(Dataset entries)
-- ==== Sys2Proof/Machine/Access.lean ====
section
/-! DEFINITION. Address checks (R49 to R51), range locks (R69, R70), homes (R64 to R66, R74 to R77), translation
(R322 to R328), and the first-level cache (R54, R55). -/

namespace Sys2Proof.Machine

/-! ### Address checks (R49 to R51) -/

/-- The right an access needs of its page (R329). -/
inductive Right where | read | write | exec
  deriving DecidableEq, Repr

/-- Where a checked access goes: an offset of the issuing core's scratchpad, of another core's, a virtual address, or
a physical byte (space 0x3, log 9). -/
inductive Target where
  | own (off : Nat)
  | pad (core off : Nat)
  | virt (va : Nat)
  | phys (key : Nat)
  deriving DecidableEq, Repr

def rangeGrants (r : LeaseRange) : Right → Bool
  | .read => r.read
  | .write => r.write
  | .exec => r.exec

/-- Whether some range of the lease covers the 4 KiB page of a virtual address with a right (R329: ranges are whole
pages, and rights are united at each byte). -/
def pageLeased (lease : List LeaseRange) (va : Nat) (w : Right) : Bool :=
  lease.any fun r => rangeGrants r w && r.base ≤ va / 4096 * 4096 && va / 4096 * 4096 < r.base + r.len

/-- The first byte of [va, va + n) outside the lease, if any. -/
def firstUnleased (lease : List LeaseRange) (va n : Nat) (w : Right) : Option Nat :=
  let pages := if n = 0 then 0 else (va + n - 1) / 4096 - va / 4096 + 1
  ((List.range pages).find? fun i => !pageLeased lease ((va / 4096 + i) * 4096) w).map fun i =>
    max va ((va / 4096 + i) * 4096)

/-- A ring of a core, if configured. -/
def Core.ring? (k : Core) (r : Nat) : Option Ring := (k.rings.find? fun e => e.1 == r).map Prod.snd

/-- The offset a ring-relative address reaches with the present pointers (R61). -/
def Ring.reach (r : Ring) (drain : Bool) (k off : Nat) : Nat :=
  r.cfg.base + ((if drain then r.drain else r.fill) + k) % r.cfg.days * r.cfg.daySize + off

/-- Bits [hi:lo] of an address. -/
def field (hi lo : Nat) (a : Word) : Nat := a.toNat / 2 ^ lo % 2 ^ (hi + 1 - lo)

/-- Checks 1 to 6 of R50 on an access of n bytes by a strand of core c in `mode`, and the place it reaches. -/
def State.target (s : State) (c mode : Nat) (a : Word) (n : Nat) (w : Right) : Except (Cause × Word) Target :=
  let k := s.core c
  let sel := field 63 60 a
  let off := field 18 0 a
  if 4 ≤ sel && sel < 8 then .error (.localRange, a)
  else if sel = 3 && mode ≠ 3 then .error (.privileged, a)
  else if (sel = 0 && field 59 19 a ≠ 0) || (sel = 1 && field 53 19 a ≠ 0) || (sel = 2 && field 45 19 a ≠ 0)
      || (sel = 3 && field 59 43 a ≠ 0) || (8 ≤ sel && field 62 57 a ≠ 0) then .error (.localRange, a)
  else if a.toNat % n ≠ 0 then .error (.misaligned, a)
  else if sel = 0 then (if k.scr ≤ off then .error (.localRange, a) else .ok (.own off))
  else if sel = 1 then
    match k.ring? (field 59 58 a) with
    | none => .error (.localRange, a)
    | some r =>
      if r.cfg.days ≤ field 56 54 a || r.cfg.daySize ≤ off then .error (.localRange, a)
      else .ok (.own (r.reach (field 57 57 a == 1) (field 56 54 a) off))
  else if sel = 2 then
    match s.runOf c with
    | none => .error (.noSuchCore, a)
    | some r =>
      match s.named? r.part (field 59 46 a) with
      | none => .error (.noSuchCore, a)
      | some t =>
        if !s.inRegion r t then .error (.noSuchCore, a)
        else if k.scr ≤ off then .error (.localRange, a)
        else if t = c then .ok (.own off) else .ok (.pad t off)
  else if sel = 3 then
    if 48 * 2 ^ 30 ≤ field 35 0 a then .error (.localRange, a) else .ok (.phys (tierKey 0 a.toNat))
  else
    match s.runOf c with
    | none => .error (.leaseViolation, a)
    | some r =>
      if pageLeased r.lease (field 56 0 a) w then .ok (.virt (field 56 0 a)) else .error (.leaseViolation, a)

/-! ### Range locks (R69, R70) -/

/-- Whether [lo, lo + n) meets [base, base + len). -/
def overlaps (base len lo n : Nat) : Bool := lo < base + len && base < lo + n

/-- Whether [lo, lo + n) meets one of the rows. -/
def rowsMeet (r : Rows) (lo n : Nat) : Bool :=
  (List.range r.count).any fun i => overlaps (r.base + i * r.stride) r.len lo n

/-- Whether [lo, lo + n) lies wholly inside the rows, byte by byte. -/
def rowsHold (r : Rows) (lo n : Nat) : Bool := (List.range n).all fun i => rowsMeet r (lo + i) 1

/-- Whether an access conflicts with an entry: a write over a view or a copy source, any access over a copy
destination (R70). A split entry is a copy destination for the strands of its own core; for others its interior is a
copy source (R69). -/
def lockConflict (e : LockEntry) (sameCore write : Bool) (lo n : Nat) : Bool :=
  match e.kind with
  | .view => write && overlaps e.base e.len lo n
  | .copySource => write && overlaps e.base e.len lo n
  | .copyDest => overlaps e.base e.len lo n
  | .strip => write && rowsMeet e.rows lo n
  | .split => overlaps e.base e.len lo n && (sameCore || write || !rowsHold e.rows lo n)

▶ [PROBLEM DETAILS] Beginning at the first line above, repeat exactly until the line containing "page (R329). -/", which is included.

▶ [RESULT OF THE TASK]
-- ==== Sys2Proof/Machine/Access.lean ====
section
/-! DEFINITION. Address checks (R49 to R51), range locks (R69, R70), homes (R64 to R66, R74 to R77), translation
(R322 to R328), and the first-level cache (R54, R55). -/

namespace Sys2Proof.Machine

/-! ### Address checks (R49 to R51) -/

/-- The right an access needs of its page (R329). -/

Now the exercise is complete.